---------- Recorded information

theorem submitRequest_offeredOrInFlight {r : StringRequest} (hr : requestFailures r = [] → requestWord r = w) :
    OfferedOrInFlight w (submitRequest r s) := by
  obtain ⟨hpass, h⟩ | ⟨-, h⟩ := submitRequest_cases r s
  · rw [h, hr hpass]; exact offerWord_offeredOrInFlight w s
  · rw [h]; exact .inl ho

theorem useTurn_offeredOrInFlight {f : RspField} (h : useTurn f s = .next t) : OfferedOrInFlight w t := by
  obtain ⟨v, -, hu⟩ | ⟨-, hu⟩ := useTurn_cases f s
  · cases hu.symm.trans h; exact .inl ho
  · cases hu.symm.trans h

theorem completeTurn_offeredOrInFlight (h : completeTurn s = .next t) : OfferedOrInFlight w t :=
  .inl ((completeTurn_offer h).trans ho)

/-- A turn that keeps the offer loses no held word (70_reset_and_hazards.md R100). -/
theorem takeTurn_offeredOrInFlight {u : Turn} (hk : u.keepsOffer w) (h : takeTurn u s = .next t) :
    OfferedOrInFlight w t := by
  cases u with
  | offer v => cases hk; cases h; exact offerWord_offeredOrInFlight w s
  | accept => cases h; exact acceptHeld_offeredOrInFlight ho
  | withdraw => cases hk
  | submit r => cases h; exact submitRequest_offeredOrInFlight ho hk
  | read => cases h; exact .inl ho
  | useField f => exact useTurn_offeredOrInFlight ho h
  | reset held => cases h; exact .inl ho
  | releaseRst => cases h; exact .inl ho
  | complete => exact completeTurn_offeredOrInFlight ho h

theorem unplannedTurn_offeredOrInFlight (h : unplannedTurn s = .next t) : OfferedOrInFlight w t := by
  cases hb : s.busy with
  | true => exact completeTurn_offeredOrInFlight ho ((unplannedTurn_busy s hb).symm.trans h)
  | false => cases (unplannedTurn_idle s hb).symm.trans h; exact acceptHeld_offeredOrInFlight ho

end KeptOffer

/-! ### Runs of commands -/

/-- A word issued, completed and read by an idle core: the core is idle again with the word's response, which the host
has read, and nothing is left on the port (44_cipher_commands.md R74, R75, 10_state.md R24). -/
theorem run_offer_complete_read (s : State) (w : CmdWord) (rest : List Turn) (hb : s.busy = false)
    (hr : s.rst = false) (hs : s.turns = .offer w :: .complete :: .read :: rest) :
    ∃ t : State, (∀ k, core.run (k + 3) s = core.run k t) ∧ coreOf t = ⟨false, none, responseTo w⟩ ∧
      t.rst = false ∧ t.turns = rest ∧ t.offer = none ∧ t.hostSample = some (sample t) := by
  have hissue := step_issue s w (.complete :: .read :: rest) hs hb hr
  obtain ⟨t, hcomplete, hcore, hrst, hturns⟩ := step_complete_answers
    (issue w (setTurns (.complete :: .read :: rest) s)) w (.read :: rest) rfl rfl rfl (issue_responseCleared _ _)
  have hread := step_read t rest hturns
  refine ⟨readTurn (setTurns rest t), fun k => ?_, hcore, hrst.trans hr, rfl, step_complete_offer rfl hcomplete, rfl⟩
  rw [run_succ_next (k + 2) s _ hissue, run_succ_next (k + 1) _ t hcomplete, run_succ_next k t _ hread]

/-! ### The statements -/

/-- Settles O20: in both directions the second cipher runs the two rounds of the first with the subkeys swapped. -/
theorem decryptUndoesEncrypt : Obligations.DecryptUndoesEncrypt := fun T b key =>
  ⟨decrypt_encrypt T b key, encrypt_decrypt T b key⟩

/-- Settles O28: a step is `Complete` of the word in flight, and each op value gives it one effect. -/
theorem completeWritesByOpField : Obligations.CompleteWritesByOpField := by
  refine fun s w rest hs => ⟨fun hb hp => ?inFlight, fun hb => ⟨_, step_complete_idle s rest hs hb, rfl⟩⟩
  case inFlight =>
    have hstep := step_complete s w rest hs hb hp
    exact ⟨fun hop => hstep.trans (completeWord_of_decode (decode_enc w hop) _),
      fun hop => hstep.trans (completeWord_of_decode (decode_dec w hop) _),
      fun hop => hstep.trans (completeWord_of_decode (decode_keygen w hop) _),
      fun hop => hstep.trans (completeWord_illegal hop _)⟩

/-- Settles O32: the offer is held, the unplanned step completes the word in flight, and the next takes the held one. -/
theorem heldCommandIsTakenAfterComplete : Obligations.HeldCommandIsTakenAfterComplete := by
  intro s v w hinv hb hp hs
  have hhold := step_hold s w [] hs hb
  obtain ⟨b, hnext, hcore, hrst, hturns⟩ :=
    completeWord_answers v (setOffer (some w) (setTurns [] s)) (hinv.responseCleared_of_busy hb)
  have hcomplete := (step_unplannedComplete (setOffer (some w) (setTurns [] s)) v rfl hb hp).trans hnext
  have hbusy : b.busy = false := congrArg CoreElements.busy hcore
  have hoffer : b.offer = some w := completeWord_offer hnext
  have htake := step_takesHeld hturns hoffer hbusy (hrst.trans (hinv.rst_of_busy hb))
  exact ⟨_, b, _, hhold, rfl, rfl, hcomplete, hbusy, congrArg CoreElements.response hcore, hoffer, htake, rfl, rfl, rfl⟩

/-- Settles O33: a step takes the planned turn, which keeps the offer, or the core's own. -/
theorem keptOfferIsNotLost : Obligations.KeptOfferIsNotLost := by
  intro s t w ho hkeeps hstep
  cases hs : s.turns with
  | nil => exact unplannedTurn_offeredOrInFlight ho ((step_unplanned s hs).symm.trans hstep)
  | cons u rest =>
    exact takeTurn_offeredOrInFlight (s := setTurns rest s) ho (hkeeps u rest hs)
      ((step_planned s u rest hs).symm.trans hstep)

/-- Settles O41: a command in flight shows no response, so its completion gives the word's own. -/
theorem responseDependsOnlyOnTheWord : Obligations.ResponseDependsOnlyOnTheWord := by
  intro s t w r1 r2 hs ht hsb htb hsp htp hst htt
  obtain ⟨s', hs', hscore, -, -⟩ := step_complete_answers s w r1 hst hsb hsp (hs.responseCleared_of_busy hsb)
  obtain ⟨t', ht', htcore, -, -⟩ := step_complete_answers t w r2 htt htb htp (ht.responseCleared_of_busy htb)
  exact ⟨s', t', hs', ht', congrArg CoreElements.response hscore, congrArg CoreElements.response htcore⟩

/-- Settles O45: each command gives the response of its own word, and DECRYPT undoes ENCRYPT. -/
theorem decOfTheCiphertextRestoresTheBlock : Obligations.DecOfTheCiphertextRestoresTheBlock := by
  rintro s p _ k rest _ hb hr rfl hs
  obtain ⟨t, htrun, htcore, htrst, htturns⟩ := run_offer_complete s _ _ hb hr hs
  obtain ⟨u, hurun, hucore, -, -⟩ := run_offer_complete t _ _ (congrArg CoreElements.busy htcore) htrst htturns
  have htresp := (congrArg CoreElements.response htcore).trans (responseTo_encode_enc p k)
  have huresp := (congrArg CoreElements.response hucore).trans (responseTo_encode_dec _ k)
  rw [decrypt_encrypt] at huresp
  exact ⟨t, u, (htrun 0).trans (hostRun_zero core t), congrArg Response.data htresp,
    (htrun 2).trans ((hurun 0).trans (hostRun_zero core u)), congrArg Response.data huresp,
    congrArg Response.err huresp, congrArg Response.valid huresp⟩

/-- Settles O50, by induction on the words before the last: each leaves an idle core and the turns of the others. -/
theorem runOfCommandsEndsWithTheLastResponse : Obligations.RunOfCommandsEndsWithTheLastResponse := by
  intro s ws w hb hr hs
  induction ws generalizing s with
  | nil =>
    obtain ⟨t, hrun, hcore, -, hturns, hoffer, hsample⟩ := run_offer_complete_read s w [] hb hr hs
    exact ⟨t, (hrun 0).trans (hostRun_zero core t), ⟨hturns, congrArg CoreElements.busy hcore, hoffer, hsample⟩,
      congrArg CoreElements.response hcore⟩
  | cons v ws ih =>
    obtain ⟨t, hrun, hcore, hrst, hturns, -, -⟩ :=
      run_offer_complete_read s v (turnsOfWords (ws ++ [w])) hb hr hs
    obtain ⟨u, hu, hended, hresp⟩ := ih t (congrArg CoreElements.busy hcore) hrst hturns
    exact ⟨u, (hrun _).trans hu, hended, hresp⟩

--------------------

What you are asked to do:
Tell how many lines in the data contain the word "hoffer", answering with that number and no other text.

Reply:
5